Одилия села рядом с ребенком.

— Она хочет знать ваше имя, — сказала Одилия, обращаясь к Абигайль. — Она немного понимает по-английски, говорит по-голландски и, конечно, по-испански.

Абигайль с трепетом посмотрела на трехлетнюю девочку, которая уже владела не только своим родным языком. Она сразу отметила, что девочка больна. Она была блондинкой, как и отец, с огромными голубыми глазами. Она была также немного похожа и на дядю-профессора.

— Меня зовут Абигайль. Я говорю только по-английски, знаю около сотни голландских слов. — Она улыбнулась, и девочка ответила ей улыбкой.

— Почему? Зачем вы приехали? — спросила Нина. Абигайль сочла благоразумным не отвечать на этот вопрос. Стараясь говорить как можно проще, она ее успокоила:

— Я буду с тобой один-два дня.

— Дядя Доминик…

— Он будет с нами, — ответила Абигайль и удивилась, что девочка поняла ее.

— Говори по-голландски, — попросила малышка и добавила:

— Пожалуйста, — потому что мать ее попросила об этом.

— Дядя Доминик… — начала медленно Абигайль, не зная, что говорить.

— Дядя с тобой, — сказал профессор и наклонился к своей племяннице.

Они очень любили друг друга. Лицо девочки засияло в улыбке, она протянула ручки и крепко обняла его за шею.

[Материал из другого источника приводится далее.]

-- ==== Sys2Proof/Laws/Frame.lean ====
section
/-! SUPPORT. Frames: for each operation on a lane, the parts of the lane that it can change. Each also keeps the
    canonical form of
the lane's storage. -/
namespace Sys2Proof.Machine

/-- Only the parts `ps` can differ, and storage in canonical form stays so. -/
def LaneSt.frame (ps : List Part) (L M : LaneSt) : Prop := LaneSt.keeps  ps L M ∧ (L.wf = true → M.wf = true)

/-- Nothing changed. -/
theorem LaneSt.frame_refl (ps : List Part) (L : LaneSt) : L.frame ps L := by
  refine ⟨?_, fun h => h⟩
  intro p _; cases p <;> rfl

/-- One change after another. -/
theorem LaneSt.frame_step {ps qs : List Part} {L M N : LaneSt} (h : M.frame qs N)
    (hs : (qs.all fun p => ps.contains p) = true) (h1 : L.frame ps M) : L.frame ps N := by
  refine ⟨fun p hp => ?_, fun w => h.2 (h1.2 w)⟩
  have hq : p ∉ qs := fun h => hp (by simpa using List.all_eq_true.mp hs p h)
  have a := h1.1 p hp
  have b := h.1 p hq
  cases p <;> exact b.trans a

/-- Fewer changes than named. -/
theorem LaneSt.frame_mono {ps qs : List Part} {L M : LaneSt} (h : L.frame qs M)
    (hs : (qs.all fun p => ps.contains p) = true) : L.frame ps M :=
  LaneSt.frame_step h hs (L.frame_refl ps)

theorem LaneSt.frame_ite {ps : List Part} {c : Prop} [Decidable c] {L M N : LaneSt} (h : L.frame ps M) (h' : L.frame
    ps N) :
    L.frame ps (if c then M else N) := by
  split <;> assumption

theorem LaneSt.frame_for3 {ps : List Part} {f : Nat → LaneSt → LaneSt} (h : ∀ (i : Nat) (M : LaneSt), M.frame ps (f i
    M)) (L : LaneSt) :
    L.frame ps (for3 f L) := by
  have hs : (ps.all fun p => ps.contains p) = true := by simp
  exact LaneSt.frame_step (h 2 _) hs (frame_step (h 1 _) hs (h 0 L))

theorem LaneSt.frame_foldl {α : Type} {ps : List Part} {f : LaneSt → α → LaneSt} (h : ∀ (M : LaneSt) (x : α), M.frame
    ps (f M x))
    (l : List α) (L : LaneSt) : L.frame ps (l.foldl f L) := by
  have hs : (ps.all fun p => ps.contains p) = true := by simp
  induction l generalizing L with
  | nil => exact L.frame_refl ps
  | cons x l ih => exact LaneSt.frame_step (ih (f L x)) hs (h L x)

theorem LaneSt.frame_forN {ps : List Part} {f : Nat → LaneSt → LaneSt} (h : ∀ (i : Nat) (M : LaneSt), M.frame ps (f i
    M)) (n : Nat)
    (L : LaneSt) : L.frame ps (forN n f L) := LaneSt.frame_foldl (fun M i => h i M) _ L

/-- Two changes within the same parts. -/
theorem LaneSt.frame_seq {ps : List Part} {L M N : LaneSt} (h : M.frame ps N) (h1 : L.frame ps M) : L.frame ps N :=
  LaneSt.frame_step h (by simp) h1

theorem LaneSt.frame_agr (L : LaneSt) (x0 : AgrSt) :
    L.frame [.agr] { L with agr := x0 } := by
  refine ⟨?_, fun h => h⟩; intro p hp; cases p <;> first | rfl | simp at hp

theorem LaneSt.frame_aux (L : LaneSt) (x0 : AuxSt) :
    L.frame [.aux] { L with aux := x0 } := by
  refine ⟨?_, fun h => h⟩; intro p hp; cases p <;> first | rfl | simp at hp

theorem LaneSt.frame_can1 (L : LaneSt) (x0 : CanSt) :
    L.frame [.can1] { L with can1 := x0 } := by
  refine ⟨?_, fun h => h⟩; intro p hp; cases p <;> first | rfl | simp at hp

theorem LaneSt.frame_can2 (L : LaneSt) (x0 : CanSt) :
    L.frame [.can2] { L with can2 := x0 } := by
  refine ⟨?_, fun h => h⟩; intro p hp; cases p <;> first | rfl | simp at hp

theorem LaneSt.frame_chn (L : LaneSt) (x0 : ChnSt) :
    L.frame [.chn] { L with chn := x0 } := by
  refine ⟨?_, fun h => h⟩; intro p hp; cases p <;> first | rfl | simp at hp

theorem LaneSt.frame_com (L : LaneSt) (x0 : ComSt) :
    L.frame [.com] { L with com := x0 } := by
  refine ⟨?_, fun h => h⟩; intro p hp; cases p <;> first | rfl | simp at hp

theorem LaneSt.frame_core (L : LaneSt) (x0 : CoreSt) :
    L.frame [.core] { L with core := x0 } := by
  refine ⟨?_, fun h => h⟩; intro p hp; cases p <;> first | rfl | simp at hp

theorem LaneSt.frame_fc (L : LaneSt) (x0 : FcSt) :
    L.frame [.fc] { L with fc := x0 } := by
  refine ⟨?_, fun h => h⟩; intro p hp; cases p <;> first | rfl | simp at hp

theorem LaneSt.frame_flk (L : LaneSt) (x0 : FlkSt) :
    L.frame [.flk] { L with flk := x0 } := by
  refine ⟨?_, fun h => h⟩; intro p hp; cases p <;> first | rfl | simp at hp

theorem LaneSt.frame_free (L : LaneSt) (x0 : Nat) :
    L.frame [.free] { L with free := x0 } := by
  refine ⟨?_, fun h => h⟩; intro p hp; cases p <;> first | rfl | simp at hp

theorem LaneSt.frame_mbx (L : LaneSt) (x0 : MbxSt) :
    L.frame [.mbx] { L with mbx := x0 } := by
  refine ⟨?_, fun h => h⟩; intro p hp; cases p <;> first | rfl | simp at hp

theorem LaneSt.frame_meas (L : LaneSt) (x0 : MeasSt) :
    L.frame [.meas] { L with meas := x0 } := by
  refine ⟨?_, fun h => h⟩; intro p hp; cases p <;> first | rfl | simp at hp

theorem LaneSt.frame_nvm (L : LaneSt) (x0 : NvmSt) :
    L.frame [.nvm] { L with nvm := x0 } := by
  refine ⟨?_, fun h => h⟩; intro p hp; cases p <;> first | rfl | simp at hp

theorem LaneSt.frame_pos (L : LaneSt) (x0 : PosSt) :
    L.frame [.pos] { L with pos := x0 } := by
  refine ⟨?_, fun h => h⟩; intro p hp; cases p <;> first | rfl | simp at hp

theorem LaneSt.frame_pwr (L : LaneSt) (x0 : PwrSt) :
    L.frame [.pwr] { L with pwr := x0 } := by
  refine ⟨?_, fun h => h⟩; intro p hp; cases p <;> first | rfl | simp at hp

theorem LaneSt.frame_safe (L : LaneSt) (x0 : SafeSt) :
    L.frame [.safe] { L with safe := x0 } := by
  refine ⟨?_, fun h => h⟩; intro p hp; cases p <;> first | rfl | simp at hp

theorem LaneSt.frame_sec (L : LaneSt) (x0 : SecSt) :
    L.frame [.sec] { L with sec := x0 } := by
  refine ⟨?_, fun h => h⟩; intro p hp; cases p <;> first | rfl | simp at hp

theorem LaneSt.frame_sys (L : LaneSt) (x0 : SysSt) :
    L.frame [.sys] { L with sys := x0 } := by
  refine ⟨?_, fun h => h⟩; intro p hp; cases p <;> first | rfl | simp at hp

theorem LaneSt.frame_time (L : LaneSt) (x0 : Nat) :
    L.frame [.time] { L with time := x0 } := by
  refine ⟨?_, fun h => h⟩; intro p hp; cases p <;> first | rfl | simp at hp

theorem LaneSt.frame_fc_agr (L : LaneSt) (x0 : FcSt) (x1 : AgrSt) :
    L.frame [.fc, .agr] { L with fc := x0, agr := x1 } := by
  refine ⟨?_, fun h => h⟩; intro p hp; cases p <;> first | rfl | simp at hp

theorem LaneSt.frame_fc_sys (L : LaneSt) (x0 : FcSt) (x1 : SysSt) :
    L.frame [.fc, .sys] { L with fc := x0, sys := x1 } := by
  refine ⟨?_, fun h => h⟩; intro p hp; cases p <;> first | rfl | simp at hp

theorem LaneSt.frame_mbx_core (L : LaneSt) (x0 : MbxSt) (x1 : CoreSt) :
    L.frame [.mbx, .core] { L with mbx := x0, core := x1 } := by
  refine ⟨?_, fun h => h⟩; intro p hp; cases p <;> first | rfl | simp at hp

theorem LaneSt.frame_meas_pos (L : LaneSt) (x0 : MeasSt) (x1 : PosSt) :
    L.frame [.meas, .pos] { L with meas := x0, pos := x1 } := by
  refine ⟨?_, fun h => h⟩; intro p hp; cases p <;> first | rfl | simp at hp

theorem LaneSt.frame_nvm_com (L : LaneSt) (x0 : NvmSt) (x1 : ComSt) :
    L.frame [.nvm, .com] { L with nvm := x0, com := x1 } := by
  refine ⟨?_, fun h => h⟩; intro p hp; cases p <;> first | rfl | simp at hp

theorem LaneSt.frame_pwr_sys (L : LaneSt) (x0 : PwrSt) (x1 : SysSt) :
    L.frame [.pwr, .sys] { L with pwr := x0, sys := x1 } := by
  refine ⟨?_, fun h => h⟩; intro p hp; cases p <;> first | rfl | simp at hp

theorem LaneSt.frame_sys_safe (L : LaneSt) (x0 : SysSt) (x1 : SafeSt) :
    L.frame [.sys, .safe] { L with sys := x0, safe := x1 } := by
  refine ⟨?_, fun h => h⟩; intro p hp; cases p <;> first | rfl | simp at hp

theorem LaneSt.frame_time_can1_can2 (L : LaneSt) (x0 : Nat) (x1 : CanSt) (x2 : CanSt) :
    L.frame [.time, .can1, .can2] { L with time := x0, can1 := x1, can2 := x2 } := by
  refine ⟨?_, fun h => h⟩; intro p hp; cases p <;> first | rfl | simp at hp

theorem LaneSt.frame_fc_pwr_sys_aux (L : LaneSt) (x0 : FcSt) (x1 : PwrSt) (x2 : SysSt) (x3 : AuxSt) :
    L.frame [.fc, .pwr, .sys, .aux] { L with fc := x0, pwr := x1, sys := x2, aux := x3 } := by
  refine ⟨?_, fun h => h⟩; intro p hp; cases p <;> first | rfl | simp at hp

theorem LaneSt.frame_fc_pwr_sys_nvm_safe (L : LaneSt) (x0 : FcSt) (x1 : PwrSt) (x2 : SysSt) (x3 : NvmSt) (x4 : SafeSt) :
    L.frame [.fc, .pwr, .sys, .nvm, .safe] { L with fc := x0, pwr := x1, sys := x2, nvm := x3, safe := x4 } := by
  refine ⟨?_, fun h => h⟩; intro p hp; cases p <;> first | rfl | simp at hp

theorem LaneSt.setByte_frame (L : LaneSt) (a : Nat) (v : Byte) : L.frame [.mem] (L.setByte a v) :=
  ⟨fun p hp => by cases p <;> first | rfl | simp at hp, L.wf_setByte a v⟩

theorem LaneSt.updSafe_frame (L : LaneSt) (f : SafeSt → SafeSt) :
    L.frame [.safe] (LaneSt.updSafe L f) := by
  unfold LaneSt.updSafe
  exact (frame_step (frame_safe _ _) (by decide) (frame_refl _ _))

theorem LaneSt.dropSs1_frame (L : LaneSt) (m : Nat) :
    L.frame [.safe] (LaneSt.dropSs1 L m) := by
  unfold LaneSt.dropSs1
  exact (frame_seq (frame_for3 (fun _ _ => (by (try dsimp only); split; exact (frame_ite (frame_step (updSafe_frame _ _) (by decide) (frame_refl _ _)) (frame_refl _ _)); exact (frame_refl _ _))) _) (frame_refl _ _))

theorem LaneSt.updPos_frame (L : LaneSt) (f : PosSt → PosSt) :
    L.frame [.pos] (LaneSt.updPos L f) := by
  unfold LaneSt.updPos
  exact (frame_step (frame_pos _ _) (by decide) (frame_refl _ _))

theorem LaneSt.setReg_frame (L : LaneSt) (a : Nat) (v : Word) : L.frame [.regs] (L.setReg a v) :=
  ⟨fun p hp => by cases p <;> first | rfl | simp at hp, L.wf_setReg a v⟩

theorem LaneSt.wr_frame (L : LaneSt) (f : Fld) (v : Nat) :
    L.frame [.regs] (LaneSt.wr L f v) := by
  unfold LaneSt.wr
  exact (frame_step (setReg_frame _ _ _) (by decide) (frame_refl _ _))

theorem LaneSt.inc_frame (L : LaneSt) (f : Fld) (k : Nat) :
    L.frame [.regs] (LaneSt.inc L f k) := by
  unfold LaneSt.inc
  exact (frame_step (wr_frame _ _ _) (by decide) (frame_refl _ _))

theorem LaneSt.put_frame (L : LaneSt) (f : Fld) (b : Bool) :
    L.frame [.regs] (LaneSt.put L f b) := by
  unfold LaneSt.put
  exact (frame_step (wr_frame _ _ _) (by decide) (frame_refl _ _))

theorem LaneSt.incSat_frame (L : LaneSt) (f : Fld) (k : Nat) :
    L.frame [.regs] (LaneSt.incSat L f k) := by
  unfold LaneSt.incSat
  exact (frame_step (wr_frame _ _ _) (by decide) (frame_refl _ _))

theorem LaneSt.latchFirst_frame (L : LaneSt) (id : Nat) (d : Nat) (r : Nat) :
    L.frame [.regs] (LaneSt.latchFirst L id d r) := by
  unfold LaneSt.latchFirst
  exact (frame_ite (frame_step (put_frame _ _ _) (by decide) (frame_refl _ _)) (frame_step (wr_frame _ _ _) (by
      decide) (frame_step (wr_frame _ _ _) (by decide) (frame_step (wr_frame _ _ _) (by decide) (frame_step (wr_frame
      _ _ _) (by decide) (frame_step (wr_frame _ _ _) (by decide) (frame_step (put_frame _ _ _) (by decide)
      (frame_refl _ _))))))))

theorem LaneSt.zeroClaims_frame (L : LaneSt) (m : Nat) (why : Nat) :
    L.frame [.regs] (LaneSt.zeroClaims L m why) := by
  unfold LaneSt.zeroClaims
  exact (frame_step (wr_frame _ _ _) (by decide) (frame_seq (frame_for3 (fun _ _ => (frame_ite (frame_step (wr_frame _
      _ _) (by decide) (frame_refl _ _)) (frame_refl _ _))) _) (frame_refl _ _)))

theorem LaneSt.reactL2_frame (L : LaneSt) (id : Nat) (d : Nat) :
    L.frame [.regs, .fc] (LaneSt.reactL2 L id d) := by
  unfold LaneSt.reactL2
  exact (frame_ite (frame_step (frame_fc _ _) (by decide) (frame_step (zeroClaims_frame _ _ _) (by decide) (frame_refl
      _ _))) (frame_refl _ _))

theorem LaneSt.driveCoils_frame (L : LaneSt) (cur : Int) :
    L.frame [.aux] (LaneSt.driveCoils L cur) := by
  unfold LaneSt.driveCoils
  exact (frame_step (frame_aux _ _) (by decide) (frame_refl _ _))

theorem LaneSt.holdCoils_frame (L : LaneSt) :
    L.frame [.regs, .aux] (LaneSt.holdCoils L) := by
  unfold LaneSt.holdCoils
  exact (frame_step (driveCoils_frame _ _) (by decide) (frame_step (wr_frame _ _ _) (by decide) (frame_refl _ _)))

theorem LaneSt.auxAbort_frame (L : LaneSt) (hold : Bool) :
    L.frame [.regs, .aux] (LaneSt.auxAbort L hold) := by
  unfold LaneSt.auxAbort
  exact (frame_ite (frame_step (frame_aux _ _) (by decide) (frame_seq (frame_ite (frame_refl _ _) (frame_step
      (holdCoils_frame _) (by decide) (frame_refl _ _))) (frame_step (wr_frame _ _ _) (by decide) (frame_step
      (wr_frame _ _ _) (by decide) (frame_refl _ _))))) (frame_step (frame_aux _ _) (by decide) (frame_seq (frame_step
      (wr_frame _ _ _) (by decide) (frame_step (put_frame _ _ _) (by decide) (frame_step (wr_frame _ _ _) (by decide)
      (frame_refl _ _)))) (frame_step (wr_frame _ _ _) (by decide) (frame_step (wr_frame _ _ _) (by decide)
      (frame_refl _ _))))))

theorem LaneSt.reactL3_frame (L : LaneSt) (id : Nat) :
    L.frame [.regs, .fc, .aux] (LaneSt.reactL3 L id) := by
  unfold LaneSt.reactL3
  exact (frame_step (frame_fc _ _) (by decide) (frame_step (auxAbort_frame _ _) (by decide) (frame_step
      (zeroClaims_frame _ _ _) (by decide) (frame_refl _ _))))

theorem LaneSt.reactL4_frame (L : LaneSt) :
    L.frame [.fc, .sys] (LaneSt.reactL4 L) := by
  unfold LaneSt.reactL4
  exact (frame_step (frame_fc_sys _ _ _) (by decide) (frame_refl _ _))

Он сел около кроватки и стал объяснять, зачем он приехал. Когда закончил, выслушал Нину и затем сказал:

— Нина хочет ехать сейчас, сию же секунду. Но я должен поговорить с доктором и посмотреть снимки. Думаю, что нам действительно надо ехать сегодня.

Он дал указания Абигайль подготовить девочку к дороге, и она принялась их выполнять.

Затем вышел позвонить врачу. Когда дверь за ним закрылась, Одилия спросила:

— Вы всегда обращаетесь к Доминику «сэр»?

— Не всегда. Иногда я называю его «профессор», но думаю, что, пока Нина будет с нами, мне лучше обращаться к нему Доминик.

Одилия улыбнулась:

— Я буду звать вас Абигайль, а вы зовите меня Одилия. Как жаль, что вы не можете побыть с нами дольше. Доминик прав, конечно, он всегда прав. Я ему доставляю много хлопот, надоела, но сами видите, у меня скоро будет второй ребенок, куда-либо ехать я не могу, оставить дочь в больнице здесь — тоже. О, я коренная голландка, и если Нине надо сделать операцию, то только в Амстердаме и только один Доминик должен сделать ее. Дирк мог бы отвезти Нину в Амстердам, но кто там будет ухаживать за ней? И как мне остаться одной? Няня хорошая девушка, но она испанка и никогда не выезжала из страны. Я всегда очень переживаю, когда Нина болеет.

В этот момент Абигайль бросилась к Нине и выхватила у нее из рук стеклянный шарик.

— О Господи, снова в рот? — спросил ван Вийкелен. Он прошелся по комнате, потом наклонился к племяннице.

— Девочке давать только глюкозу и воду, сестра Трент. — И вопросительно посмотрел на Одилию:

— Ее вещи собраны? Будет лучше, если Нина поедет в ночной рубашке, мы завернем ее в одеяло, и она будет сидеть на коленях у мисс Трент. Нам необходимо только белье на смену.

— Я собрала, — ответила Одилия. Абигайль сидела возле малютки, ласково уговаривая ее выпить воды.

— Сестра Трент останется на некоторое время с Ниной. — Он взял Одилию за руку. — Пойдем, расскажи мне, как живешь. Выглядишь ты гораздо лучше, чем раньше.